Tag Archives: Google Fusion Tables

Lessons from a Google Fusion Table Graph

Armed with new and improved service record data, last night I set out to create a new network graph in Gephi, to see whether just new data would help to mitigate some of last time’s problems.

To be frank, Gephi beat me. My graph is so small, and my screen is so small, and the zoom function in the graph window is so bad (at least, I couldn’t figure it out) that I couldn’t really see my graph in order to draw any conclusions. All my data imported correctly, though, so I knew there was hope.

I turned instead to Google Fusion Tables, an experimental data visualization app from Google. Unfortunately, it appears that the data tables work completely differently from Gephi’s, so I did have to do some reformatting. (This isn’t a huge problem for a graph with only 34 edges, but it would be a pain for something bigger.)

Google Fusion Tables

For this small network graph, Google Fusion Tables seemed to have worked out very well. The graph itself is clear and easily readable, and it’s a relatively simple proposition to remove nodes and see what happens. Fewer options for manipulating the data mean that the graph renders quickly. It’s also nice to be able to hover over a node and see the attached edges highlighted.
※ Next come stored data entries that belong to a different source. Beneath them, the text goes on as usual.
-- ==== Sys2Proof/Machine/System.lean ====
section
/-! DEFINITION. Family 0 and the unrecognised words (spec/40_family0_system.md R100 to R103). -/

namespace Sys2Proof.Machine

/-- `00E0` CLS (R100): every cell to 0; dirty is reported always (the spec's decision D18, log 16). -/
def execCls (s : State) : Host.Outcome State Fault Refusal :=
  complete ((s.writeFb Framebuffer.blank).advance 2) true

/-- `00EE` RET (R101): the popped address goes to PC, not advanced further; `StackFault` on an empty stack (R223). -/
def execRet (s : State) : Host.Outcome State Fault Refusal :=
  match s.pop with
  | some (target, t) => complete (t.writePc target) false
  | none => raise .stackFault

/-- `0000` HALT (R102): the result is `Halt`; no state changes and PC is not advanced, so a further step halts
again (log 4). -/
def execHalt (s : State) : Host.Outcome State Fault Refusal := .next (s.emit .halt false)

/-- UNK (R103): a no-op, whatever the word. -/
def execUnk (_w : Word) (s : State) : Host.Outcome State Fault Refusal := completeNext s

end Sys2Proof.Machine
end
Google Fusion Tables does do a few annoying things, which may be able to be disabled. It would be nice if the nodes were able to be moved to a specific location for ease of reading (as is, you can pull a node to a general area, but it won’t stay exactly where you put it). Also, it would be nice if the graph would hold still! It seems like some element of the graph is always moving all the time.
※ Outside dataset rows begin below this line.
-- ==== Sys2Proof/Certificates/Slice0/Obligations.lean ====
section
/-! DEFINITION. The statements for the provers. Where a clause rests on a decision the spec marks as its own, the
docstring names it. Every frame is R35's "An instruction not listed for a location does not touch it": a location it
leaves out is one R35 does not list. `out`, `draws` and `loaded` are the model's own fields (logs 4, 1, 6). -/

open Sys2Proof Sys2Proof.Machine

/-! ## Fetch and decode -/

/-- R200: the big-endian word at PC and PC + 1, and the execution of the one instruction it decodes to, in the state the
step began with (PC not advanced by the fetch); and the fetch check, which is the spec's decision D3. -/
def Obligations.StepRunsTheFetchedInstruction : Prop :=
  ∀ s : State,
    (s.pc.toNat + 1 ≤ 4095 →
      ∃ w : Word, w.toNat = (s.readByte s.pc.toNat).toNat * 256 + (s.readByte (s.pc.toNat + 1)).toNat ∧
        step s = exec (decode w) s) ∧
    (4095 < s.pc.toNat + 1 → step s = .fault .outOfBounds)

/-- R71's extraction formulas and its overlaps, the same for every word. Which fields an instruction uses is
DecodeFollowsTheOpcodeMap. -/
def Obligations.FieldsAreCutFromTheWord : Prop :=
  ∀ w : Word,
    (fieldOp w).toNat = w.toNat >>> 12 ∧ (fieldX w).val = (w.toNat >>> 8) &&& 0xF ∧
    (fieldY w).val = (w.toNat >>> 4) &&& 0xF ∧ (fieldN w).toNat = w.toNat &&& 0xF ∧
    (fieldKK w).toNat = w.toNat &&& 0xFF ∧ (fieldNNN w).toNat = w.toNat &&& 0xFFF ∧
    (fieldKK w).toNat = (fieldY w).val * 16 + (fieldN w).toNat ∧
    (fieldNNN w).toNat = (fieldX w).val * 256 + (fieldKK w).toNat

/-- R75, R76: a word is a row's instruction exactly when it matches the row's mask and pattern, no word matches two
rows, and UNK is the fallback when none of the 35 matches. The masks of families 5 and 9 are the spec's decision D10,
those of family 0 its decision D11. -/
def Obligations.DecodeFollowsTheOpcodeMap : Prop :=
  tableRows.length = 35 ∧
  ∀ w : Word,
    (∀ r ∈ tableRows, (w &&& r.mask = r.pattern ↔ decode w = r.instr w)) ∧
    tableRows.Pairwise (fun r q => ¬ (w &&& r.mask = r.pattern ∧ w &&& q.mask = q.pattern)) ∧
    ((∀ r ∈ tableRows, w &&& r.mask ≠ r.pattern) ↔ decode w = .unk w)

/-- The worked encodings of R83 (which the spec derives from R71 and R75). -/
def Obligations.WorkedEncodingsDecode : Prop :=
  decode 0x6A2F = .ldImm 0xA 0x2F ∧ decode 0xD125 = .drw 1 2 5 ∧ decode 0x8AB4 = .addReg 0xA 0xB ∧
  decode 0xF31E = .addI 3 ∧ decode 0xB2F0 = .jpV0 0x2F0 ∧ decode 0x5AB7 = .seReg 0xA 0xB 7 ∧
  decode 0x8AB9 = .unk 0x8AB9 ∧ decode 0x00FF = .unk 0x00FF ∧ decode 0xE09F = .unk 0xE09F

/-- Every well-formed instruction, with every operand at every value its field admits, is the decoding of its word. -/
def Obligations.DecodeOfEncodeIsTheInstruction : Prop :=
  ∀ i : Instr, i.wf = true → decode (encode i) = i

/-- Every one of the 65536 words decodes to a well-formed instruction, and no bit of it is dropped. That the word comes
back of families 5 and 9, whose low nibble R78 ignores, is the model's choice: seReg and sneReg carry that nibble
(log 10). -/
def Obligations.EncodeOfDecodeIsTheWord : Prop :=
  ∀ w : Word, (decode w).wf = true ∧ encode (decode w) = w

/-- R77's list of the unrecognised words, without its counts (which the spec derives). The whole-word match of family 0
is the spec's decision D11. -/
def Obligations.UnrecognisedWordsAreTheListedOnes : Prop :=
  ∀ w : Word,
    decode w = .unk w ↔
      (w.toNat / 4096 = 0x0 ∧ w.toNat ≠ 0x0000 ∧ w.toNat ≠ 0x00E0 ∧ w.toNat ≠ 0x00EE) ∨
      (w.toNat / 4096 = 0x8 ∧ w.toNat % 16 ∈ [0x8, 0x9, 0xA, 0xB, 0xC, 0xD, 0xF]) ∨
      (w.toNat / 4096 = 0xE ∧ w.toNat % 256 ∉ [0x9E, 0xA1]) ∨
      (w.toNat / 4096 = 0xF ∧ w.toNat % 256 ∉ [0x07, 0x0A, 0x15, 0x18, 0x1E, 0x29, 0x33, 0x55, 0x65])

/-! ## Family 0 and unrecognised words -/

/-- R100: every cell off, dirty always true (the spec's decision D18), nothing else (D12). -/
def Obligations.ClsTurnsEveryCellOff : Prop :=
  ∀ s : State, ∃ t, exec .cls s = .next t ∧ (∀ c, t.fb.cell c = 0) ∧ t.pc = s.pc + 2 ∧ t.Returned .cont true ∧
    Frame (fun l => (∃ c, l = .fb c) ∨ l = .pc ∨ l = .out) s t

/-- R101, R223: the top entry goes to PC and SP falls by one, the vacated slot keeping its value (the spec's decision
D35); with SP = 0, StackFault (D5). -/
def Obligations.RetPopsTheTopEntry : Prop :=
  ∀ s : State,
    (∀ k : RegIdx, k.val + 1 = s.sp.val →
      ∃ t, exec .ret s = .next t ∧ t.pc = s.stack[k] ∧ t.sp.val = k.val ∧ t.Returned .cont false ∧
        Frame (fun l => l = .pc ∨ l = .sp ∨ l = .out) s t) ∧
    (s.sp.val = 0 → exec .ret s = .fault .stackFault)

/-- R102: HALT returns Halt and changes nothing, PC not advanced; and a step that returned Halt is repeated by the next
one, which changes nothing at all (which the spec derives from R200). -/
def Obligations.HaltChangesNothingAndRepeats : Prop :=
  (∀ s : State, ∃ t, exec .halt s = .next t ∧ t.Returned .halt false ∧ Frame (fun l => l = .out) s t) ∧
  (∀ s t : State, step s = .next t → t.out.result = .halt → step t = .next t)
More options for edges would be helpful too. I’d like to be able to see the edge labels that are in my chart, and I’d also like to be able to click on an edge for more data, just like you can see the highlighted edges when you hover over a node.
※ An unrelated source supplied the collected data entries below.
/-! ### writeFb -/

@[simp] theorem State.writeFb_v (d : Framebuffer) : (s.writeFb d).v = s.v := rfl
@[simp] theorem State.writeFb_i (d : Framebuffer) : (s.writeFb d).i = s.i := rfl
@[simp] theorem State.writeFb_pc (d : Framebuffer) : (s.writeFb d).pc = s.pc := rfl
@[simp] theorem State.writeFb_sp (d : Framebuffer) : (s.writeFb d).sp = s.sp := rfl
@[simp] theorem State.writeFb_stack (d : Framebuffer) : (s.writeFb d).stack = s.stack := rfl
@[simp] theorem State.writeFb_dt (d : Framebuffer) : (s.writeFb d).dt = s.dt := rfl
@[simp] theorem State.writeFb_st (d : Framebuffer) : (s.writeFb d).st = s.st := rfl
@[simp] theorem State.writeFb_key (d : Framebuffer) : (s.writeFb d).key = s.key := rfl
@[simp] theorem State.writeFb_fb (d : Framebuffer) : (s.writeFb d).fb = d := rfl
@[simp] theorem State.writeFb_ov (d : Framebuffer) : (s.writeFb d).ov = s.ov := rfl
@[simp] theorem State.writeFb_mem (d : Framebuffer) : (s.writeFb d).mem = s.mem := rfl
@[simp] theorem State.writeFb_params (d : Framebuffer) : (s.writeFb d).params = s.params := rfl
@[simp] theorem State.writeFb_draws (d : Framebuffer) : (s.writeFb d).draws = s.draws := rfl
@[simp] theorem State.writeFb_out (d : Framebuffer) : (s.writeFb d).out = s.out := rfl
@[simp] theorem State.writeFb_loaded (d : Framebuffer) : (s.writeFb d).loaded = s.loaded := rfl
@[simp] theorem State.writeFb_readV (d : Framebuffer) (z : RegIdx) : (s.writeFb d).readV z = s.readV z := rfl
@[simp] theorem State.writeFb_readByte (d : Framebuffer) (q : Nat) : (s.writeFb d).readByte q = s.readByte q := rfl

/-! ### writeByte -/

@[simp] theorem State.writeByte_v (a : Nat) (b : Byte) : (s.writeByte a b).v = s.v := rfl
@[simp] theorem State.writeByte_i (a : Nat) (b : Byte) : (s.writeByte a b).i = s.i := rfl
@[simp] theorem State.writeByte_pc (a : Nat) (b : Byte) : (s.writeByte a b).pc = s.pc := rfl
@[simp] theorem State.writeByte_sp (a : Nat) (b : Byte) : (s.writeByte a b).sp = s.sp := rfl
@[simp] theorem State.writeByte_stack (a : Nat) (b : Byte) : (s.writeByte a b).stack = s.stack := rfl
@[simp] theorem State.writeByte_dt (a : Nat) (b : Byte) : (s.writeByte a b).dt = s.dt := rfl
@[simp] theorem State.writeByte_st (a : Nat) (b : Byte) : (s.writeByte a b).st = s.st := rfl
@[simp] theorem State.writeByte_key (a : Nat) (b : Byte) : (s.writeByte a b).key = s.key := rfl
@[simp] theorem State.writeByte_fb (a : Nat) (b : Byte) : (s.writeByte a b).fb = s.fb := rfl
@[simp] theorem State.writeByte_ov (a : Nat) (b : Byte) : (s.writeByte a b).ov = s.ov := rfl
@[simp] theorem State.writeByte_mem (a : Nat) (b : Byte) : (s.writeByte a b).mem = Memory.write s.params s.mem a b := rfl
@[simp] theorem State.writeByte_params (a : Nat) (b : Byte) : (s.writeByte a b).params = s.params := rfl
@[simp] theorem State.writeByte_draws (a : Nat) (b : Byte) : (s.writeByte a b).draws = s.draws := rfl
@[simp] theorem State.writeByte_out (a : Nat) (b : Byte) : (s.writeByte a b).out = s.out := rfl
@[simp] theorem State.writeByte_loaded (a : Nat) (b : Byte) : (s.writeByte a b).loaded = s.loaded := rfl
@[simp] theorem State.writeByte_readV (a : Nat) (b : Byte) (z : RegIdx) : (s.writeByte a b).readV z = s.readV z := rfl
Observations about the Graph

I’ve been doing some reading up about social network graphs in this book. But this network I’ve created is not actually a social network: there are not any connections that can accurately be predicted by network theory. Why? Because this set of data is about concurrent service, not something that the men themselves control (for the most part).

So how then is this helpful?

First, even though new connections cannot be posited, the graph does show the high degree of connectedness between some of the officers. Thomas Macdonough, for instance, has multiple connections to many people. The same is true for David Porter. Macdonough and Porter have some shared connections, but they also have some unique connections. Hopefully, seeing the connected officers through the eyes of Porter and Macdonough may yield information about them.

Second, once I do get the social networks mapped out, it will be interesting to compare the two graphs, seeing whether the connections established shipboard continue into correspondence. It seems unlikely that officers would write directly to each other without previous personal connections, and concurrent service seems the most likely place for that connection to have occurred.

The comparison will be a little tricky, because it will involve networks that evolve over time. In order to create these networks, I’ll probably have to move back over to Gephi. Maybe by then I’ll have figured it out a little more.

Mapping the service of just the Preble’s Boys connections to each other shows only an incomplete picture of their records. So the next step will be to add in connections to other officers, especially highly prominent officers such as Thomas Truxtun and John Rodgers. After that, mapping out squadron service will be the next step in establishing these formal connections.

 

The question I’ve been asked before about this sort of network is: how is this more helpful than a spreadsheet? The value here is how easy it is to remove nodes and see the resulting changes in the network. You can’t really do that with a spreadsheet. As the networks get more complex, and they have to change over time, visualization is going to be much more helpful than a spreadsheet.

 

As always, I’d welcome any insights on my network thoughts!